» **Dataset**

/-- Family 0x0C (Table 14.6): TRI_SET and TRI_HANDOVER stage where R567, R568, R590 and R593 let them; TRI_QUERY answers with
the word, the causes and the owner; TRI_REARM, TRI_ISO_CLEAR and TRI_FORCE act at once (R577, R588, R594). -/
def Obligations.TriadCommandsComplete : Prop :=
  Stages .triSet Op.triSet
    (fun c s => pf c.params 0 0 < 8 ∧ needsCluster c s = false ∧
      (bit (pf c.params 5 5) 0 = true ∨
        ((c.data.length = 0 ∨ c.data.length = 16) ∧ pf c.params 1 1 ≠ 0 ∧
          (∀ x ∈ s.tri.slots, x.1 ≠ pf c.params 0 0 → x.2.cfg.triad ≠ pf c.params 1 1) ∧
          membersOk s [pf c.params 2 2, pf c.params 3 3, pf c.params 4 4] = true ∧ pf c.params 6 6 ≤ 8 ∧
          pf c.params 7 7 ≤ 15))) ∧
  (∀ x, Replies .triQuery Op.triQuery
    (fun c s => pf c.params 0 0 < 8 ∧ s.triad (pf c.params 0 0) = some x) (fun _ s => s)
    (fun _ s => x.word + causesOf s x * 2 ^ 24 + (if x.owner < 3 then x.ownerHeat.toNat else 0) * 2 ^ 32 +
      nodeOf x x.owner * 2 ^ 80)) ∧
  (∀ x, Stages .triHandover Op.triHandover
    (fun c s => pf c.params 0 0 < 8 ∧ pf c.params 1 1 ≤ 3 ∧ s.triad (pf c.params 0 0) = some x ∧
      x.st = .owner)) ∧
  Replies .triRearm Op.triRearm (fun _ _ => True)
    (fun _ s => { s with tri := { s.tri with mem := s.rul.dramDown } }) (fun _ _ => 0) ∧
  Replies .triIsoClear Op.triIsoClear (fun c s => s.tri.isoA = false ∧ s.tri.isoB = false)
    (fun _ s => { s with tri := { s.tri with latched := false } }) (fun _ _ => 0) ∧
  (∀ x, Replies .triForce Op.triForce
    (fun c s => pf c.params 0 0 < 8 ∧ s.triad (pf c.params 0 0) = some x ∧ fit s x = true)
    (fun c s => s.setTriad (pf c.params 0 0) { x with forced := true }) (fun _ _ => 0))

/-- Family 0x0D (Table 15.7): PWR_SET and THM_SET stage within the ranges and the orders of Tables 15.6 and 15.8 (R630, R631);
the queries answer; PWR_INJECT injects a SOFT sag, a HARD sag or an alert for its duration (R641); THM_CLEAR_LATCH clears the
trip latches. -/
def Obligations.PowerCommandsComplete : Prop :=
  Stages .pwrSet Op.pwrSet
    (fun c _ => (bit (pf c.params 0 0) 1 = true → 1 ≤ pf c.params 2 2 ∧ pf c.params 2 2 ≤ 40 ∧ pf c.params 3 3 ≤ 100) ∧
      (bit (pf c.params 0 0) 2 = true →
        500 ≤ pf c.params 6 5 ∧ pf c.params 6 5 ≤ 10000 ∧ 5 ≤ pf c.params 7 7 ∧ pf c.params 7 7 ≤ 31) ∧
      (bit (pf c.params 0 0) 3 = true →
        10 ≤ pf c.params 9 9 ∧ pf c.params 9 9 ≤ 100 ∧ pf c.params 10 10 ≤ 150 ∧ 100 ≤ pf c.params 13 11 ∧
          pf c.params 13 11 ≤ 50000 ∧ 100 ≤ pf c.params 15 14 ∧ pf c.params 15 14 ≤ 10000 ∧
          pf c.params 9 9 + 10 ≤ pf c.params 10 10)) ∧
  Stages .thmSet Op.thmSet
    (fun c _ => (bit (pf c.params 0 0) 0 = true → 60 ≤ pf c.params 1 1 ∧ pf c.params 1 1 ≤ 100 ∧ 70 ≤ pf c.params 2 2 ∧
        pf c.params 2 2 ≤ 105 ∧ pf c.params 1 1 ≤ pf c.params 2 2) ∧
      (bit (pf c.params 0 0) 1 = true → 10 ≤ pf c.params 4 3 ∧ pf c.params 4 3 ≤ 1000)) ∧
  Replies .pwrQuery Op.pwrQuery (fun _ _ => True) (fun _ s => s)
    (fun _ s => ratioCode s + s.pwr.ceiling * 2 ^ 8 + (if s.pwr.blind then 0 else s.fld Reg.clkFloor) * 2 ^ 16 + hintPins s * 2 ^ 24 +
      s.pwr.target * 2 ^ 32 + iEst s % 2 ^ 24 * 2 ^ 40 + s.fld Reg.minMv * 2 ^ 64) ∧
  Replies .thmQuery Op.thmQuery (fun _ _ => True) (fun _ s => s)
    (fun _ s => ofInt 16 s.pwr.temp + s.pwr.hottest * 2 ^ 16 + s.pwr.ceiling * 2 ^ 24 + maskOf (goodSensors s) * 2 ^ 32 +
      b2n s.pwr.warn * 2 ^ 48 + b2n (s.pwr.ceiling != 0) * 2 ^ 49) ∧
  Replies .pwrInject Op.pwrInject
    (fun c _ => 1 ≤ pf c.params 0 0 ∧ pf c.params 0 0 ≤ 3 ∧ 10 ≤ pf c.params 4 1 ∧ pf c.params 4 1 ≤ 100000)
    (fun c s =>
      let src := pf c.params 0 0
      let inject := mPut s.pwr.inject src (max (mGetD s.pwr.inject src 0) (s.time.refNow + pf c.params 4 1))
      let s1 := State.inc { s with pwr := { s.pwr with inject := inject } } Ctr.pwrInject
      if src = 1 then (if softNow s then softBegin s1 true else softStep (softBegin s1 true))
      else if src = 2 then withRatio (hardBegin s1 true)
      else alertBegin s1 true)
    (fun _ _ => 0) ∧
  Replies .thmClearLatch Op.thmClearLatch (fun _ _ => True)
    (fun _ s => { s with pwr := { s.pwr with quenched := false, tripped := false } }) (fun _ _ => 0)
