-- ==== Sys2Proof/Laws/KeepClock.lean ====
section
/-!
SUPPORT. What the operations of Machine/Clock.lean keep of the queue and the stores.
-/

set_option linter.all false

namespace Sys2Proof.Machine

variable {p : List Instr} {b : Prop}

theorem refillAll_keep {s x2} (h : Keep p b s) :
    Keep p b (refillAll s x2) := by
  unfold refillAll
  try extract_lets
  repeat' (first | with_reducible assumption | intro _ | with_reducible apply Keep.ite | with_reducible apply Keep.foldl | with_reducible apply Keep.foldl_fst | with_reducible apply Keep.ite_fst | ((fail_if_success (simp only [Keep.mkF]; with_reducible apply And.intro)); split) | dsimp only | (with_reducible apply Keep.mk; iterate 6 exact rfl))

theorem State.spend_keep {s x2 x3} (h : Keep p b s) :
    Keep p b (State.spend s x2 x3) := by
  unfold State.spend
  try extract_lets
  repeat' (first | with_reducible assumption | intro _ | with_reducible apply Keep.ite | with_reducible apply Keep.foldl | with_reducible apply Keep.foldl_fst | with_reducible apply Keep.ite_fst | ((fail_if_success (simp only [Keep.mkF]; with_reducible apply And.intro)); split) | dsimp only | (with_reducible apply Keep.mk; iterate 6 exact rfl))

theorem State.bookFlush_keep {s} (h : Keep p b s) :
    Keep p b (State.bookFlush s) := by
  unfold State.bookFlush
  try extract_lets
  repeat' (first | with_reducible assumption | intro _ | with_reducible apply Keep.ite | with_reducible apply Keep.foldl | with_reducible apply Keep.foldl_fst | with_reducible apply Keep.ite_fst | ((fail_if_success (simp only [Keep.mkF]; with_reducible apply And.intro)); split) | dsimp only | (with_reducible apply Keep.mk; iterate 6 exact rfl))

theorem State.judge_keep {s} (h : Keep p b s) :
    Keep p b (State.judge s) := by
  unfold State.judge
  try extract_lets
  repeat' (first | with_reducible assumption | intro _ | with_reducible apply Keep.ite | with_reducible apply Keep.foldl | with_reducible apply Keep.foldl_fst | with_reducible apply Keep.ite_fst | ((fail_if_success (simp only [Keep.mkF]; with_reducible apply And.intro)); split) | dsimp only | (with_reducible apply Keep.mk; iterate 6 exact rfl))

theorem State.ledger_keep {s x2} (h : Keep p b s) :
    Keep p b (State.ledger s x2) := by
  unfold State.ledger
  try extract_lets
  repeat' (first | with_reducible assumption | intro _ | with_reducible apply State.bookFlush_keep | with_reducible apply State.spend_keep | with_reducible apply State.judge_keep | with_reducible apply Keep.ite | with_reducible apply Keep.foldl | with_reducible apply Keep.foldl_fst | with_reducible apply Keep.ite_fst | ((fail_if_success (simp only [Keep.mkF]; with_reducible apply And.intro)); split) | dsimp only | (with_reducible apply Keep.mk; iterate 6 exact rfl))

theorem State.endPulse_keep {s} (h : Keep p b s) :
    Keep p b (State.endPulse s) := by
  unfold State.endPulse
  try extract_lets
  repeat' (first | with_reducible assumption | intro _ | with_reducible apply Keep.ite | with_reducible apply Keep.foldl | with_reducible apply Keep.foldl_fst | with_reducible apply Keep.ite_fst | ((fail_if_success (simp only [Keep.mkF]; with_reducible apply And.intro)); split) | dsimp only | (with_reducible apply Keep.mk; iterate 6 exact rfl))

theorem State.pulseDue_keep {s} (h : Keep p b s) :
    Keep p b (State.pulseDue s) := by
  unfold State.pulseDue
  try extract_lets
  repeat' (first | with_reducible assumption | intro _ | with_reducible apply State.endPulse_keep | with_reducible apply Keep.ite | with_reducible apply Keep.foldl | with_reducible apply Keep.foldl_fst | with_reducible apply Keep.ite_fst | ((fail_if_success (simp only [Keep.mkF]; with_reducible apply And.intro)); split) | dsimp only | (with_reducible apply Keep.mk; iterate 6 exact rfl))

theorem State.advance_keep {s x2} (h : Keep p b s) :
    Keep p b (State.advance s x2) := by
  unfold State.advance
  try extract_lets
  repeat' (first | with_reducible assumption | intro _ | with_reducible apply State.ledger_keep | with_reducible apply State.pulseDue_keep | with_reducible apply refillAll_keep | with_reducible apply State.add_keep | with_reducible apply Keep.ite | with_reducible apply Keep.foldl | with_reducible apply Keep.foldl_fst | with_reducible apply Keep.ite_fst | ((fail_if_success (simp only [Keep.mkF]; with_reducible apply And.intro)); split) | dsimp only | (with_reducible apply Keep.mk; iterate 6 exact rfl))

end Sys2Proof.Machine
end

» **How to complete this task**
Working from the material above, restate word for word the lines between the line with "the queries answer;" and the line with "(bit (pf c.params 0 0) 3 = true →", both included, and only those.

» **Output of the task**
the queries answer; PWR_INJECT injects a SOFT sag, a HARD sag or an alert for its duration (R641); THM_CLEAR_LATCH clears the
trip latches. -/
def Obligations.PowerCommandsComplete : Prop :=
  Stages .pwrSet Op.pwrSet
    (fun c _ => (bit (pf c.params 0 0) 1 = true → 1 ≤ pf c.params 2 2 ∧ pf c.params 2 2 ≤ 40 ∧ pf c.params 3 3 ≤ 100) ∧
      (bit (pf c.params 0 0) 2 = true →
        500 ≤ pf c.params 6 5 ∧ pf c.params 6 5 ≤ 10000 ∧ 5 ≤ pf c.params 7 7 ∧ pf c.params 7 7 ≤ 31) ∧
      (bit (pf c.params 0 0) 3 = true →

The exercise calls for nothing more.